The show once again sneaks in another deep cut easter egg this week by referencing Operation: Cinder from Star Wars Battlefront II and the Shattered Empire comics - a contingency plan the Emperor designed to clean the slate following his death and rebuild the Empire in secret, using climate-disrupting satellites to devastate targeted planets like Burnin Konn, destroying civilians, Rebels, and Imperials alike. "What they really want is first order," indeed.Considering Mayfeld's sharpshooting skills, it's surprising that Mando and Cara Dune don't at least ask him to join them in the fight against Moff Gideon (although given how vehemently he refused to track Gideon at first, he'd likely have said no) but after how impressed Cara was at his aim, we'll probably see Mayfeld pop back up in the newly announced Rangers of the New Republic spinoff at some point.

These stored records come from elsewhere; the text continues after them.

-- ==== Sys2Proof/Laws/State.lean ====
section
/-!
SUPPORT. One lemma per field of the state per named update: what the update leaves in the field.
-/
namespace Sys2Proof.Machine

variable (s : State)

/-! `State.setX` -/

@[simp] theorem State.setX_cfg (r : Reg) (v : Byte) : (s.setX r v).cfg = s.cfg := rfl
@[simp] theorem State.setX_pm (r : Reg) (v : Byte) : (s.setX r v).pm = s.pm := rfl
@[simp] theorem State.setX_devices (r : Reg) (v : Byte) : (s.setX r v).devices = s.devices := rfl
@[simp] theorem State.setX_rt (r : Reg) (v : Byte) : (s.setX r v).rt = s.rt := rfl
@[simp] theorem State.setX_wt (r : Reg) (v : Byte) : (s.setX r v).wt = s.wt := rfl
@[simp] theorem State.setX_pc (r : Reg) (v : Byte) : (s.setX r v).pc = s.pc := rfl
@[simp] theorem State.setX_regsA (r : Reg) (v : Byte) : (s.setX r v).regsA = (if s.activeBank = .a then RegFile.put s.regsA r v else s.regsA) := rfl
@[simp] theorem State.setX_regsB (r : Reg) (v : Byte) : (s.setX r v).regsB = (if s.activeBank = .a then s.regsB else RegFile.put s.regsB r v) := rfl
@[simp] theorem State.setX_bank (r : Reg) (v : Byte) : (s.setX r v).bank = s.bank := rfl
@[simp] theorem State.setX_sp (r : Reg) (v : Byte) : (s.setX r v).sp = s.sp := rfl
@[simp] theorem State.setX_z (r : Reg) (v : Byte) : (s.setX r v).z = s.z := rfl
@[simp] theorem State.setX_c (r : Reg) (v : Byte) : (s.setX r v).c = s.c := rfl
@[simp] theorem State.setX_ie (r : Reg) (v : Byte) : (s.setX r v).ie = s.ie := rfl
@[simp] theorem State.setX_irq (r : Reg) (v : Byte) : (s.setX r v).irq = s.irq := rfl
@[simp] theorem State.setX_stk (r : Reg) (v : Byte) : (s.setX r v).stk = s.stk := rfl
@[simp] theorem State.setX_log (r : Reg) (v : Byte) : (s.setX r v).log = s.log := rfl
@[simp] theorem State.setX_draws (r : Reg) (v : Byte) : (s.setX r v).draws = s.draws := rfl

/-! `State.setInactive` -/

@[simp] theorem State.setInactive_cfg (r : Reg) (v : Byte) : (s.setInactive r v).cfg = s.cfg := rfl
@[simp] theorem State.setInactive_pm (r : Reg) (v : Byte) : (s.setInactive r v).pm = s.pm := rfl
@[simp] theorem State.setInactive_devices (r : Reg) (v : Byte) : (s.setInactive r v).devices = s.devices := rfl
@[simp] theorem State.setInactive_rt (r : Reg) (v : Byte) : (s.setInactive r v).rt = s.rt := rfl
@[simp] theorem State.setInactive_wt (r : Reg) (v : Byte) : (s.setInactive r v).wt = s.wt := rfl
@[simp] theorem State.setInactive_pc (r : Reg) (v : Byte) : (s.setInactive r v).pc = s.pc := rfl
@[simp] theorem State.setInactive_regsA (r : Reg) (v : Byte) : (s.setInactive r v).regsA = (if s.activeBank = .b then RegFile.put s.regsA r v else s.regsA) := rfl
@[simp] theorem State.setInactive_regsB (r : Reg) (v : Byte) : (s.setInactive r v).regsB = (if s.cfg.hasBank && s.bank = .a then RegFile.put s.regsB r v else s.regsB) := rfl
@[simp] theorem State.setInactive_bank (r : Reg) (v : Byte) : (s.setInactive r v).bank = s.bank := rfl
@[simp] theorem State.setInactive_sp (r : Reg) (v : Byte) : (s.setInactive r v).sp = s.sp := rfl
@[simp] theorem State.setInactive_z (r : Reg) (v : Byte) : (s.setInactive r v).z = s.z := rfl
@[simp] theorem State.setInactive_c (r : Reg) (v : Byte) : (s.setInactive r v).c = s.c := rfl
@[simp] theorem State.setInactive_ie (r : Reg) (v : Byte) : (s.setInactive r v).ie = s.ie := rfl
@[simp] theorem State.setInactive_irq (r : Reg) (v : Byte) : (s.setInactive r v).irq = s.irq := rfl
@[simp] theorem State.setInactive_stk (r : Reg) (v : Byte) : (s.setInactive r v).stk = s.stk := rfl
@[simp] theorem State.setInactive_log (r : Reg) (v : Byte) : (s.setInactive r v).log = s.log := rfl
@[simp] theorem State.setInactive_draws (r : Reg) (v : Byte) : (s.setInactive r v).draws = s.draws := rfl

/-! `State.setBank` -/

@[simp] theorem State.setBank_cfg (k : Bank) : (s.setBank k).cfg = s.cfg := rfl
@[simp] theorem State.setBank_pm (k : Bank) : (s.setBank k).pm = s.pm := rfl
@[simp] theorem State.setBank_devices (k : Bank) : (s.setBank k).devices = s.devices := rfl
@[simp] theorem State.setBank_rt (k : Bank) : (s.setBank k).rt = s.rt := rfl
@[simp] theorem State.setBank_wt (k : Bank) : (s.setBank k).wt = s.wt := rfl
@[simp] theorem State.setBank_pc (k : Bank) : (s.setBank k).pc = s.pc := rfl
@[simp] theorem State.setBank_regsA (k : Bank) : (s.setBank k).regsA = s.regsA := rfl
@[simp] theorem State.setBank_regsB (k : Bank) : (s.setBank k).regsB = s.regsB := rfl
@[simp] theorem State.setBank_bank (k : Bank) : (s.setBank k).bank = (if s.cfg.hasBank then k else .a) := rfl
@[simp] theorem State.setBank_sp (k : Bank) : (s.setBank k).sp = s.sp := rfl
@[simp] theorem State.setBank_z (k : Bank) : (s.setBank k).z = s.z := rfl
@[simp] theorem State.setBank_c (k : Bank) : (s.setBank k).c = s.c := rfl
@[simp] theorem State.setBank_ie (k : Bank) : (s.setBank k).ie = s.ie := rfl
@[simp] theorem State.setBank_irq (k : Bank) : (s.setBank k).irq = s.irq := rfl
@[simp] theorem State.setBank_stk (k : Bank) : (s.setBank k).stk = s.stk := rfl
@[simp] theorem State.setBank_log (k : Bank) : (s.setBank k).log = s.log := rfl
@[simp] theorem State.setBank_draws (k : Bank) : (s.setBank k).draws = s.draws := rfl

/-! `State.setPc` -/

@[simp] theorem State.setPc_cfg (t : Addr) : (s.setPc t).cfg = s.cfg := rfl
@[simp] theorem State.setPc_pm (t : Addr) : (s.setPc t).pm = s.pm := rfl
@[simp] theorem State.setPc_devices (t : Addr) : (s.setPc t).devices = s.devices := rfl
@[simp] theorem State.setPc_rt (t : Addr) : (s.setPc t).rt = s.rt := rfl
@[simp] theorem State.setPc_wt (t : Addr) : (s.setPc t).wt = s.wt := rfl
@[simp] theorem State.setPc_pc (t : Addr) : (s.setPc t).pc = t := rfl
@[simp] theorem State.setPc_regsA (t : Addr) : (s.setPc t).regsA = s.regsA := rfl
@[simp] theorem State.setPc_regsB (t : Addr) : (s.setPc t).regsB = s.regsB := rfl
@[simp] theorem State.setPc_bank (t : Addr) : (s.setPc t).bank = s.bank := rfl
@[simp] theorem State.setPc_sp (t : Addr) : (s.setPc t).sp = s.sp := rfl
@[simp] theorem State.setPc_z (t : Addr) : (s.setPc t).z = s.z := rfl
@[simp] theorem State.setPc_c (t : Addr) : (s.setPc t).c = s.c := rfl
@[simp] theorem State.setPc_ie (t : Addr) : (s.setPc t).ie = s.ie := rfl
@[simp] theorem State.setPc_irq (t : Addr) : (s.setPc t).irq = s.irq := rfl
@[simp] theorem State.setPc_stk (t : Addr) : (s.setPc t).stk = s.stk := rfl
@[simp] theorem State.setPc_log (t : Addr) : (s.setPc t).log = s.log := rfl
@[simp] theorem State.setPc_draws (t : Addr) : (s.setPc t).draws = s.draws := rfl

This is also the first episode of the series that doesn't feature Baby Yoda at all, although we're not given much time to miss him, between the show's lively twist on the western train robbery theme, Mando and Mayfeld's snarky refinery break-in, Cara and Fennec Shand's eagle-eyed team-up, and Boba Fett hanging out in Slave I being a stone-cold badass. It's rad to see Boba's armor with a fresh coat of paint, and even more thrilling to see the Slave I deploying a seismic charge to take out two TIE fighters in a neat callback to Jango Fett's run-in with Obi-Wan in Attack of the Clones. (That vwommmm sound is still chill-inducing after all these years.)
And while it's a little on the nose, Mando's Taken-esque holo-warning to Gideon is immensely satisfying, with our hero ominously using the Moff's Season 1 words against him with one key difference - calling Grogu "he" rather than "it." You mess with papa mudhorn, you get the... well, you know.